Katrien Antonio  of the Faculty of Economics and Business, KU Leuven; Faculty of Economics and Business, University of Amsterdam; LRisk, Leuven Research Center on Insurance and Financial Risk Analysis, KU Leuven; LStat, Leuven Statistics Research Center, KU Leuven and RCLR, Research Centre for Longevity Risk, University of Amsterdam. 

Torsten Kleinow of the Faculty of Economics and Business, University of Amsterdam and RCLR, Research Centre for Longevity Risk, University of Amsterdam.  the Research Centre for Longevity Risk, University of Amsterdam, and Netspar

Abstract:

Using fine-grained, publicly available data, this paper studies the association between environmental factors, i.e., variables capturing weather and air pollution characteristics, and weekly mortality rates in small geographical regions in Europe.

Hereto, we develop a mortality modelling framework where a baseline captures a region-specific, seasonal historical trend observed within the weekly mortality rates.

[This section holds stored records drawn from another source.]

-- ==== Sys2Proof/Machine/Core.lean ====
section
/-! DEFINITION. The machine behind the host's interface. -/

def Sys2Proof.core : Host.Core :=
  { State := Sys2Proof.Machine.State, Fault := Sys2Proof.Machine.Fault,
    Refusal := Sys2Proof.Machine.Refusal, step := Sys2Proof.Machine.step,
    reset := Sys2Proof.Machine.State.reset }
end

Using a machine learning algorithm, we then explain deviations from this baseline using anomalies and extreme indices constructed from the environmental data. We illustrate our proposed modelling framework through a case study on more than 550 NUTS 3 regions (Nomenclature of Territorial Units for Statistics, level 3) located in 20 different European countries. Through interpretation tools, we unravel insights into which environmental features are most important when estimating excess or deficit mortality with respect to the baseline and explore how these features interact. Moreover, we investigate harvesting effects of the environmental features through our constructed weekly mortality modelling framework.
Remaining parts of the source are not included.